Collected data
########

-- ==== Sys2Proof/Machine/LinkOps.lean ====
section
/-! DEFINITION. Machine/LinkOps.lean: posting by the Hall firmware and the start of a two-wire controller transaction
(13_host_link.md R448, R451; 14_two_wire.md R474). -/

namespace Sys2Proof.Machine

def State.onLink (s : State) (n : Fin 2) (f : Link → Link) : State :=
  { s with links := s.links.zipIdx.map fun x => if x.2 = n.val then f x.1 else x.1 }

def State.link (s : State) (n : Fin 2) : Link := s.links.getD n.val .reset

/-- A posting by the Hall firmware (R448, R451): WAKE and OVERFLOW are refused with FULL. -/
def firmwarePost (m : Regs) (tb n : Nat) (k : Link) (p : Posting) : Link × Nat :=
  if p.kind = 0x01 || p.kind = 0x0E then (k, 3) else linkPost m tb n k p

/-- Post an event of the Hall firmware on the links of a mask, the results in HL_POST_STAT. -/
def State.fwPost (s : State) (mask : Nat) (p : Posting) : State :=
  (List.finRange 2).foldl (fun s n =>
    if mask.testBit n.val then
      let x := firmwarePost s.regs s.tb n.val (s.link n) p
      (s.onLink n fun _ => x.1).put (if n = 0 then HL_POST_STAT_RESULT0 else HL_POST_STAT_RESULT1) x.2
    else s) s

/-- A write of 1 to HL_POST_HDR.GO (R448): the event that the posting registers hold. DATA of a PAIR event begins with
PAIR_EVENT, whose bits merge (R451) (log 103). -/
def State.postGo (s : State) : State :=
  let kind := s.fld HL_POST_HDR_KIND
  let data := ((List.range 8).flatMap fun i => wordBytes (s.regs.get (0x70204 + 4 * i))).take (s.fld HL_POST_HDR_LEN)
  s.fwPost (s.fld HL_POST_HDR_LINKS)
    ⟨kind, s.fld HL_POST_HDR_SRC, data, if (2 ≤ kind && kind ≤ 6) || kind = 0x0B then 4 else 0⟩

/-- One byte of the CRC-8 with polynomial x⁸ + x² + x + 1 (R465, R609). -/
def crc8Byte (c : BitVec 8) (b : Byte) : BitVec 8 :=
  (List.range 8).foldl (fun x _ => if x.getLsbD 7 then (x <<< 1) ^^^ 7#8 else x <<< 1) (c ^^^ b)

/-- The CRC-8 of a byte string from 0 on: the PEC of a two-wire transaction, the CRC of debug data. -/
def crc8 (b : List Byte) : BitVec 8 := b.foldl crc8Byte 0

/-- TC_DATA0 to TC_DATA7 of a controller as bytes. -/
def State.tcBytes (s : State) (m : Fin 2) : List Byte :=
  (List.range 8).flatMap fun i => wordBytes (s.regs.get (0x71110 + 0x40 * m.val + 4 * i))

/-- The transaction that TC_CMD and TC_DATA describe (R474): with PEC, the bytes written end with the CRC-8 of the
transaction so far (log 155). -/
def State.tcTx (s : State) (m : Fin 2) : TcPort :=
  let f (x : Field) : Nat := s.fld (x.shift (0x40 * m.val))
  let w := f TC_CMD_WLEN
  let r := f TC_CMD_RLEN
  let pec := f TC_CTRL_PEC = 1
  let body := BitVec.ofNat 8 (2 * f TC_CMD_ADDR) :: (s.tcBytes m).take w
  { out := (if w = 0 then [] else [if pec then body ++ [crc8 body] else body]) ++
      (if r = 0 then [] else [[BitVec.ofNat 8 (2 * f TC_CMD_ADDR + 1)]])
    wlen := w, rlen := r, pec := pec }

/-- A write of 1 to TC_CMD.GO (R474): ignored while BUSY is 1 and while the port is not enabled (log 104). -/
def State.tcGo (s : State) (m : Fin 2) : State :=
  let f (x : Field) : Field := x.shift (0x40 * m.val)
  if s.regs.fld (f TC_STAT_BUSY) = 1 || s.regs.fld (f TC_CTRL_EN) = 0 then s
  else (State.on { s with tcs := s.tcs.zipIdx.map fun x => if x.2 = m.val then s.tcTx m else x.1 } (f TC_STAT_BUSY))

end Sys2Proof.Machine
end

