-- ==== Sys2Proof/Machine/Hearth.lean ====
section
/-! DEFINITION. Machine/Hearth.lean: the commands of the Hearth: model updates, board references and the power-balance
check (09_hearth_budget.md). -/

namespace Sys2Proof.Machine

/-- HEARTH_UPDATE (R338, R340 to R343, R347 to R349): every 10 µs each model; `die` is the last measured die power in
mW. -/
def execHearthUpdate (die : Nat) (s : State) : Out :=
  act s (s.booted && s.plan.isSome) fun s =>
    (List.range 57).foldl State.updateModel { s with hearth := { s.hearth with die := die } }

/-- GRACE (R343, R347, R358): the grace timer has ended; a model at TWARN enters CLAMP. -/
def execGrace (m : Fin 57) (s : State) : Out :=
  let x := s.model m.val
  act s (s.booted && s.holdsModel m.val && x.st = 1 && due s.now x.warnAt (s.graceOf m.val)) fun s =>
    match s.modelRec m.val with
    | none => s
    | some r =>
      if 100 * r.ttrip ≤ x.tj then (s.modelTo m.val 3).tripActs m.val
      else if 100 * r.twarn ≤ x.tj then (s.modelTo m.val 2).clampActs m.val
      else s.showModel m.val

/-- ITH_RECOMPUTE (R344): every 100 ms from WARN to the exit from CLAMP. -/
def execIthRecompute (m : Fin 57) (s : State) : Out :=
  let x := s.model m.val
  act s (s.booted && s.holdsModel m.val && (x.st = 1 || x.st = 2) && old s.now x.ithAt 100000) fun s =>
    match s.modelRec m.val with
    | none => s
    | some r =>
      let s := (s.setModel m.val { s.model m.val with ith := s.ithOf m.val r, ithAt := s.now }).showModel m.val
      if x.st = 2 then s.clampActs m.val else s

/-- CLAMP_RELEASE (R345): ITH has exceeded every other limit by 10 % for 1 s. -/
def execClampRelease (m : Fin 57) (s : State) : Out :=
  let x := s.model m.val
  act s (s.booted && s.holdsModel m.val && m.val != 56 && x.st = 2 && s.released m.val && due s.now x.relAt 1000000)
    fun s => (s.modelTo m.val 0).clampActs m.val

/-- DIE_CAP_RELEASE (R349): tj of the die has been below TWARN − HYST for 1 s. -/
def execDieCapRelease (s : State) : Out :=
  let x := s.model 56
  act s (s.booted && x.st != 0 && due s.now x.coolAt 1000000) fun s => (s.modelTo 56 0).enforce

/-- One conversion of TAMB input `n` in mV (R339): 10 mV/°C and 500 mV at 0 °C, valid from 0.10 V to 1.75 V. -/
def State.tambConvert (s : State) (n : Nat) (mv : Nat) : State :=
  let ok := decide (100 ≤ mv) && decide (mv ≤ 1750)
  let t : Int := (mv : Int) - 500
  let h := s.hearth
  let wasBad := h.tambBad.getD n 0
  let good := if wasBad = 3 && ok then h.tambGood.getD n 0 + 1 else 0
  let bad := if wasBad = 3 then (if good = 100 then 0 else 3) else if ok then 0 else wasBad + 1
  let h := { h with tambBad := h.tambBad.set n bad, tambGood := h.tambGood.set n (if bad = 0 then 0 else good)
                    tamb := if ok then h.tamb.set n t else h.tamb }
  let s := { s with hearth := h }
  let s := if wasBad != 3 && bad = 3 then s.on (if n = 0 then HEARTH_EVENT_TAMB0_FAULT else HEARTH_EVENT_TAMB1_FAULT)
    else s
  let s := s.put (if n = 0 then HEARTH_TAMB_T0 else HEARTH_TAMB_T1) (enc16 t)
  s.putB (if n = 0 then HEARTH_STAT_TAMB0_OK else HEARTH_STAT_TAMB1_OK) (ok && bad = 0)

/-- TAMB_CONVERSION (R339, R587): both inputs, in mV, every 1 ms. -/
def execTambConversion (mv0 mv1 : Nat) (s : State) : Out :=
  act s s.booted fun s => (s.tambConvert 0 mv0).tambConvert 1 mv1

/-- The hold of R598 begins on a port; its 10 s count from the next test that passes. -/
def Room.senseHoldOn (e : Env) (r : Room) : Room :=
  (({ r with senseHold := true }).onConv fun c => { c with holdOkAt := none }).refreshIlim e

/-- The hold of R598 begins on the ports of a slot. -/
def State.holdPorts (s : State) (b : Fin 6) : State :=
  let s := (portsOf b).foldl (fun s p =>
    if s.pl.whole p.val then s.onRoomE p Room.senseHoldOn else s) s
  s.onLand b fun l => l.on LAND_SENSE_HOLD

/-- P_exp of R357 in mW, from the ports' window means in mW. -/
def expPower (eff paux : Nat) (ps : List Int) : Int :=
  ps.foldl (fun a p => a + (if 0 < p then roundDiv (100 * p) (max eff 1) else roundDiv (p * eff) 100)) (1000 * paux)

/-- The difference of R357 is a mismatch: above the greater of 5 % and 2 W. -/
def unbalanced (a b : Int) : Bool := max (5 * max a.natAbs b.natAbs) 200000 < 100 * (a - b).natAbs

/-- POWER_BALANCE_CHECK (R357, R589, R599): window means in mW of the slot and of its eight ports. -/
def execPowerBalanceCheck (b : Fin 6) (slot : Int) (ports : List Int) (s : State) : Out :=
  act s (s.slotLive b && (s.land b).st = hOn) fun s =>
    let l := s.land b
    let x := expPower (l.fld BUD_CFG_EFF) (l.fld BUD_CFG_PAUX) ports
    let bad := unbalanced slot x
    let pins := l.fld LAND_SENSE_PORT_PIN = 0 && l.fld LAND_SENSE_SLOT_PIN = 0
    let n := if bad && pins then min (l.balCount + 1) 3 else 0
    let s := s.onLand b fun l =>
      let l := (l.put BUD_BAL_P_SLOT (enc16 (roundDiv slot 1000))).put BUD_BAL_P_EXP (enc16 (roundDiv x 1000))
      { (l.putB (BUD_STAT_BAL_MISMATCH.shift 0xC0) bad) with balCount := n }
    if n = 3 then
      let s := (s.onLand b fun l => { (l.on LAND_FAULT_BALANCE) with balCount := 0 }).holdPorts b
      if s.pairMode then s.handUp b else s
    else s

end Sys2Proof.Machine
end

########

What is being asked:
Repeat only the lines above, from the first line of the entries through the line that contains "def State.tcBytes (s", including both ends.

Solved exercise:
-- ==== Sys2Proof/Machine/LinkOps.lean ====
section
/-! DEFINITION. Machine/LinkOps.lean: posting by the Hall firmware and the start of a two-wire controller transaction
(13_host_link.md R448, R451; 14_two_wire.md R474). -/

namespace Sys2Proof.Machine

def State.onLink (s : State) (n : Fin 2) (f : Link → Link) : State :=
  { s with links := s.links.zipIdx.map fun x => if x.2 = n.val then f x.1 else x.1 }

def State.link (s : State) (n : Fin 2) : Link := s.links.getD n.val .reset

/-- A posting by the Hall firmware (R448, R451): WAKE and OVERFLOW are refused with FULL. -/
def firmwarePost (m : Regs) (tb n : Nat) (k : Link) (p : Posting) : Link × Nat :=
  if p.kind = 0x01 || p.kind = 0x0E then (k, 3) else linkPost m tb n k p

/-- Post an event of the Hall firmware on the links of a mask, the results in HL_POST_STAT. -/
def State.fwPost (s : State) (mask : Nat) (p : Posting) : State :=
  (List.finRange 2).foldl (fun s n =>
    if mask.testBit n.val then
      let x := firmwarePost s.regs s.tb n.val (s.link n) p
      (s.onLink n fun _ => x.1).put (if n = 0 then HL_POST_STAT_RESULT0 else HL_POST_STAT_RESULT1) x.2
    else s) s

/-- A write of 1 to HL_POST_HDR.GO (R448): the event that the posting registers hold. DATA of a PAIR event begins with
PAIR_EVENT, whose bits merge (R451) (log 103). -/
def State.postGo (s : State) : State :=
  let kind := s.fld HL_POST_HDR_KIND
  let data := ((List.range 8).flatMap fun i => wordBytes (s.regs.get (0x70204 + 4 * i))).take (s.fld HL_POST_HDR_LEN)
  s.fwPost (s.fld HL_POST_HDR_LINKS)
    ⟨kind, s.fld HL_POST_HDR_SRC, data, if (2 ≤ kind && kind ≤ 6) || kind = 0x0B then 4 else 0⟩

/-- One byte of the CRC-8 with polynomial x⁸ + x² + x + 1 (R465, R609). -/
def crc8Byte (c : BitVec 8) (b : Byte) : BitVec 8 :=
  (List.range 8).foldl (fun x _ => if x.getLsbD 7 then (x <<< 1) ^^^ 7#8 else x <<< 1) (c ^^^ b)

/-- The CRC-8 of a byte string from 0 on: the PEC of a two-wire transaction, the CRC of debug data. -/
def crc8 (b : List Byte) : BitVec 8 := b.foldl crc8Byte 0

/-- TC_DATA0 to TC_DATA7 of a controller as bytes. -/
def State.tcBytes (s : State) (m : Fin 2) : List Byte :=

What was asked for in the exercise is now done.